Table 2 Columns of the raw and processed data, including their reporting resolution. *The processed data’s reading time refers to the new equidistant time resulting from the described processing. The columns ‘raw data’ and ‘processed data’ indicated which column is included in the provided raw data and the final processed data. cum. = cumulative, inst. = instantaneous, max. = maximum.

Given the temporal resolution of approximately one hour, the instantaneous values, which are spot measurements at the time when the meter transmits the hourly reading, are less informative and are thus not considered further. However, they are included in the provided unprocessed raw dataset.

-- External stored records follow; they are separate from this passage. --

/-- Whether a translation of a context is one that a `TLBI` removes: all, or the page of a of one of some sizes. -/
def tlbiHits (ctl a : Nat) (ctx page shift : Nat) : Bool :=
  ctx == ctl % 64 && (bit ctl 8 || (page == a / 2 ^ shift && (match ctl / 64 % 4 with
    | 0 => shift == 16
    | 1 => shift == 21
    | 2 => shift == 30
    | _ => true)))
/-- Whether a walk in progress is for a page that a `TLBI` names. -/
def mergeHits (ctl a : Nat) (ctx va : Nat) : Bool :=
  ctx == ctl % 64 && (bit ctl 8 || (match ctl / 64 % 4 with
    | 0 => va / 2 ^ 16 == a / 2 ^ 16
    | 1 => va / 2 ^ 21 == a / 2 ^ 21
    | 2 | _ => va / 2 ^ 30 == a / 2 ^ 30))
/-- Translations removed on every die (R121), and walks for their pages, whether they are in progress or have just ended (R268). -/
def invalidate (s : State) (ctl a : Nat) : State :=
  let s := modWalks s (fun h => h.2 == ctl % 64) (fun l => l.filter (fun p => !mergeHits ctl a (ctl % 64) (65536 * p)))
  { s with
    cores := s.cores.map (fun c => { c with tlb := c.tlb.filter (fun e => !tlbiHits ctl a e.1 e.2.1 e.2.2.1) })
    dies := s.dies.map (fun d => { d with
      tlb := d.tlb.filter (fun e => !tlbiHits ctl a e.1 e.2.1 e.2.2.1)
      merge := d.merge.filter (fun e => !mergeHits ctl a e.1 e.2) }) }

/-- A die's acknowledgement of the oldest `TLBI` that waits for it. -/
def ackTlbi (s : State) (die : Nat) : State :=
  match s.tlbis.find? (fun t => t.2.2.contains die) with
  | none => s
  | some (id, _, _) =>
    let left : List (Nat × Nat × List Nat) := s.tlbis.map (fun (t : Nat × Nat × List Nat) =>
      if t.1 = id then (t.1, t.2.1, t.2.2.filter (fun d => d ≠ die)) else t)
    { s with tlbis := left.filter (fun t => !t.2.2.isEmpty) }
/-- `TLBI_ACK` (R121, R268). -/
def execTlbiAck (die : Nat) (s : State) : Host.Outcome State Fault Refusal := .next (ackTlbi s die)

/-! Naps, W scope, the power budget, the snapshot -/

/-- `NAP_EXPIRY` (R118). -/
def execNapExpiry (c : CtxId) (s : State) : Host.Outcome State Fault Refusal :=
  match (s.ctx c).wait with
  | some (.nap u) => .next (if u ≤ s.tick then s.modCtxs (unitOf s c) Ctx.rouse else s)
  | _ => .next s

/-- `W_SCOPE_EXECUTION` (R96, R319): 120 cycles after the last arrival the grid context executes. -/
def execWScopeExecution (launch role : Nat) (s : State) : Host.Outcome State Fault Refusal :=
  .next (s.modLaunch launch (fun l =>
    if l.arrived.any (fun a => a.1 == role && a.2 ≤ s.treeCycle) then
      { l with arrived := l.arrived.filter (fun a => a.1 ≠ role), ready := l.ready ++ [role] }
    else l))

/-- `BUDGET_REFILL` (R229, R391): every 1,024 cycles. -/
def execBudgetRefill (s : State) : Host.Outcome State Fault Refusal :=
  let s := { s with cores := s.cores.map (fun (c : Core) => { c with bucket := min 65535 (c.bucket + s.pages.govrate) }) }
  .next ((s.cores.map (fun c => c.num)).foldl pump (s.at_ (s.cycle + 1024) .budgetRefill))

Consequently, only the four cumulative quantities ‘Heating energy, Volume flow’, ‘Flow X temp. supply’ and ‘Flow X temp. return’ (Table 2) were considered from here on.

Data cleaning

For the following described data cleaning process, the following three aspects were considered:

  • Smart meters not in use during the three years

  • Issues caused by the data structure respectively the data storing process at the district heating utility company

  • Values not following the cumulative trend of the data

Outliers were deliberately not considered as the commercial smart heat meters used to collect the data have a built-in quality control22,23. Consequently, outliers are more likely caused by faulty operation of the heating installation caused by technical or human error than by measurement error. Thus removing/replacing such values would eliminate potentially useful information.

Detection and removal of unused smart meters

As the first step of the cleaning process, it was validated that the smart heat meters were used during the three years of the measurement period. To be considered in use, each cumulative value has to change at least once during the three years. This analysis identified no smart heat meter which was not in use, and consequently, no data was removed.

Issues caused by the data storage detection & removal

In the second step of the screening process, known issues arising from the data storing process at the district heating utility company were resolved. After initial analyses and personal communication with the district heating utility company [personal communication with Aalborg Forsyning], the first identified issue was that the smart heat meters could be temporarily incorrectly assigned to two customers. This incorrect allocation is caused by human error, as the customer must be manually registered when the meter is installed. This issue was resolved by removing smart meters with more than one customer assigned - this removed data of one smart meter so that 3,021 (79,584,072 rows) remained.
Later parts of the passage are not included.